Неожиданно, при +40°С было получено улучшение стабильности композиций на основе цитрата/сахарозы, по сравнению с композицией на основе D-PBS/глицина, в последней показана существенно более высокая восприимчивость к химическим модификациям.Surprisingly, at +40°C, an improvement in the stability of the citrate/sucrose based compositions was obtained compared to the D-PBS/glycine based composition, the latter showing a significantly higher susceptibility to chemical modifications.
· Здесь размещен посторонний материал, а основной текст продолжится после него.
-- ==== Sys2Proof/Machine/Assembler.lean ====
section
/-! DEFINITION. The assembler lines of 30 R80 and the pseudo-commands of 30 R81: text to lines, lines to the commands
the host issues. Host side: "It has no effect on the hardware" (92 D27). The text encoding of PUSHSTR and HASH is the
host's (93 I13), an argument here. -/

namespace Sys2Proof.Machine

/-- One assembler line (30 R80, R81). -/
inductive AsmLine where
  /-- A command with the data-port values it names; a port it does not read gets 0, "its value does not matter". -/
  | command (i : Instr) (a b c : Word)
  /-- `PUSHW a`. -/
  | pushw (a : Word)
  /-- `ROTL a, n`, n = 0..31. -/
  | rotl (a : Word) (n : Nat)
  /-- `PUSHBYTES b0, b1, ...`. -/
  | pushBytes (bytes : List Byte)
  /-- `PUSHSTR "s"`. -/
  | pushStr (s : List Char)
  /-- `HASH "s"`. -/
  | hash (s : List Char)
  /-- `WAIT`: no command word. -/
  | wait
  deriving DecidableEq, Repr

/-! ## Lines to commands -/

/-- A command with its operands (30 R80). -/
def commandOf (i : Instr) (a b c : Word) : Command := ⟨encode i, a, b, c⟩

/-- PUSHBYTES: `PUSH 4` for every four bytes, then one PUSH of the rest, left-justified (30 R81). -/
def pushBytesCommands : List Byte → List Command
  | b0 :: b1 :: b2 :: b3 :: rest => commandOf (.push 4) (wordOfBytes b0 b1 b2 b3) 0 0 :: pushBytesCommands rest
  | [b0, b1, b2] => [commandOf (.push 3) (wordOfBytes b0 b1 b2 0) 0 0]
  | [b0, b1] => [commandOf (.push 2) (wordOfBytes b0 b1 0 0) 0 0]
  | [b0] => [commandOf (.push 1) (wordOfBytes b0 0 0 0) 0 0]
  | [] => []

/-- The commands a line expands to, for the host's text encoding `enc` (30 R80, R81). -/
def AsmLine.commands (enc : List Char → List Byte) : AsmLine → List Command
  | .command i a b c => [commandOf i a b c]
  | .pushw a => [commandOf (.push 4) a 0 0]
  | .rotl a n => [commandOf (.rotr ((32 - n) % 32)) a 0 0]
  | .pushBytes bytes => pushBytesCommands bytes
  | .pushStr s => pushBytesCommands (enc s)
  | .hash s => [commandOf .init 0 0 0] ++ pushBytesCommands (enc s) ++ [commandOf .final 0 0 0]
  | .wait => []

/-- ASCII, the encoding of the spec's examples (30 R81, 93 G4). -/
def ascii (s : List Char) : List Byte := s.map fun c => BitVec.ofNat 8 c.toNat

/-! ## Text to lines -/

/-- The tokens of a line. -/
inductive Token where
  | name (cs : List Char)
  | text (cs : List Char)
  | comma
  deriving DecidableEq, Repr

/-- The token read so far, if any. -/
def flushName (acc : List Char) : List Token := if acc.isEmpty then [] else [.name acc.reverse]

/-- The tokens of a line; ";" starts a comment, a quoted text may hold any character but the quote (character 34). -/
def tokens (acc : List Char) (inText : Bool) : List Char → Option (List Token)
  | [] => if inText then none else some (flushName acc)
  | c :: cs =>
    if inText then
      if c.toNat = 34 then (tokens [] false cs).map (Token.text acc.reverse :: ·) else tokens (c :: acc) true cs
    else if c = ';' then some (flushName acc)
    else if c.toNat = 34 then (tokens [] true cs).map (flushName acc ++ ·)
    else if c = ',' then (tokens [] false cs).map (flushName acc ++ Token.comma :: ·)
    else if c.isWhitespace then (tokens [] false cs).map (flushName acc ++ ·)
    else tokens (c :: acc) false cs

/-- Operands separated by single commas. -/
def operandList : List Token → Option (List Token)
  | [] => some []
  | [.name cs] => some [.name cs]
  | [.text cs] => some [.text cs]
  | .name cs :: .comma :: t :: rest => (operandList (t :: rest)).map (Token.name cs :: ·)
  | _ => none

/-- A digit's value, both cases of the hexadecimal letters. -/
def digitValue (c : Char) : Option Nat :=
  if '0' ≤ c ∧ c ≤ '9' then some (c.toNat - 48)
  else if 'a' ≤ c ∧ c ≤ 'f' then some (c.toNat - 87)
  else if 'A' ≤ c ∧ c ≤ 'F' then some (c.toNat - 55)
  else none

/-- Digits in a base, most significant first, after the value `acc`. -/
def digitsValue (base acc : Nat) : List Char → Option Nat
  | [] => some acc
  | c :: cs =>
    match digitValue c with
    | some d => if d < base then digitsValue base (acc * base + d) cs else none
    | none => none

/-- "Numbers may be decimal or `0x` hexadecimal" (30 R80). -/
def numberValue : List Char → Option Nat
  | '0' :: 'x' :: c :: cs => digitsValue 16 0 (c :: cs)
  | c :: cs => digitsValue 10 0 (c :: cs)
  | [] => none

/-- The operands as numbers. -/
def numbers : List Token → Option (List Nat)
  | [] => some []
  | .name cs :: rest =>
    match numberValue cs, numbers rest with
    | some n, some ns => some (n :: ns)
    | _, _ => none
  | _ => none

/-- A data-port value, 32 bits. -/
def portValue (n : Nat) : Option Word := if n < 2 ^ 32 then some (BitVec.ofNat 32 n) else none

/-- Data-port values. -/
def portValues : List Nat → Option (List Word)
  | [] => some []
  | n :: ns =>
    match portValue n, portValues ns with
    | some w, some ws => some (w :: ws)
    | _, _ => none

/-- A line with `i` whose operands are the given data-port values. -/
def dataLine (i : Instr) (arity : Nat) (ns : List Nat) : Option AsmLine :=
  match portValues ns with
  | some ws => if ws.length = arity then some (.command i (ws.getD 0 0) (ws.getD 1 0) (ws.getD 2 0)) else none
  | none => none

/-- A line of a well-formed command whose one data operand is `a`. -/
def fieldLine (i : Instr) (a : Nat) : Option AsmLine := if i.wf then (portValue a).map (.command i · 0 0) else none

/-- The line of a mnemonic, in capitals, with number operands (30 R80, R81). -/
def numberLine (m : String) (ns : List Nat) : Option AsmLine :=
  match m, ns with
  | "NOP", ns => dataLine .nop 0 ns
  | "INIT", ns => dataLine .init 0 ns
  | "FINAL", ns => dataLine .final 0 ns
  | "PUSH", [n, a] => fieldLine (.push n) a
  | "ROTR", [a, sh] => fieldLine (.rotr sh) a
  | "SHR", [a, sh] => fieldLine (.shr sh) a
  | "AND", ns => dataLine .and 2 ns
  | "OR", ns => dataLine .or 2 ns
  | "XOR", ns => dataLine .xor 2 ns
  | "NOT", ns => dataLine .not 1 ns
  | "ADD", ns => dataLine .add 2 ns
  | "SSIG0", ns => dataLine .ssig0 1 ns
  | "SSIG1", ns => dataLine .ssig1 1 ns
  | "BSIG0", ns => dataLine .bsig0 1 ns
  | "BSIG1", ns => dataLine .bsig1 1 ns
  | "CH", ns => dataLine .ch 3 ns
  | "MAJ", ns => dataLine .maj 3 ns
  | "PUSHW", [a] => (portValue a).map .pushw
  | "ROTL", [a, n] => if n ≤ 31 then (portValue a).map (.rotl · n) else none
  | "PUSHBYTES", n :: ns => if (n :: ns).all (· < 256) then some (.pushBytes ((n :: ns).map (BitVec.ofNat 8))) else none
  | "WAIT", [] => some .wait
  | _, _ => none

/-- "Mnemonics are case-insensitive" (30 R80). -/
def mnemonicOf (cs : List Char) : String := String.ofList (cs.map Char.toUpper)

/-- The line of its tokens; the operand of PUSHSTR and HASH is a quoted text. -/
def lineOfTokens : List Token → Option (List AsmLine)
  | [] => some []
  | .name m :: rest =>
    match operandList rest with
    | some [.text s] =>
      if mnemonicOf m = "PUSHSTR" then some [.pushStr s]
      else if mnemonicOf m = "HASH" then some [.hash s]
      else none
    | some ops => ((numbers ops).bind (numberLine (mnemonicOf m))).map ([·])
    | none => none
  | _ => none

/-- A line of text: no line for a blank or comment-only one, none where the text is no assembler line (30 R80). -/
def parseLine (text : List Char) : Option (List AsmLine) := (tokens [] false text).bind lineOfTokens

end Sys2Proof.Machine
end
Для жидких композиций хранение до 1,5 месяцев при -70°C, +5°C и +25°C не оказывало существенного влияния на ALX-0081 (данные не показаны). Нарушение наблюдалось спустя 1,5 месяца хранения при +40°С, это примерно согласуется с более ранними наблюдениями (см. раздел 7.7.2).For liquid compositions, storage up to 1.5 months at -70°C, +5°C and +25°C had no significant effect on ALX-0081 (data not shown). Deterioration was observed after 1.5 months of storage at +40°C, which is roughly consistent with earlier observations (see section 7.7.2).

(с) кИЭФ(с) cIEF

Результаты, полученные посредством кИЭФ анализа, согласуются с результатами ОФ-ВЭЖХ. Важно, что лиофилизация композиции на основе цитрата/сахарозы не позволяла полностью предотвратить пироглутаматную модификацию. Действительно, хранение лиофилизированного продукта при +40°С в течение 1,5 месяцев приводило к увеличению последующего пика. Вновь, более быстрое образование пироглутамата наблюдалось в композиции с цитратом/сахарозой при рН 6,0, по сравнению с рН 6,5.The results obtained by SIEF analysis are consistent with the results of RP-HPLC. Importantly, lyophilization of the citrate/sucrose composition did not completely prevent pyroglutamate modification. Indeed, storage of the lyophilized product at +40°C for 1.5 months resulted in an increase in the subsequent peak. Again, faster formation of pyroglutamate was observed in the citrate/sucrose formulation at pH 6.0 compared to pH 6.5.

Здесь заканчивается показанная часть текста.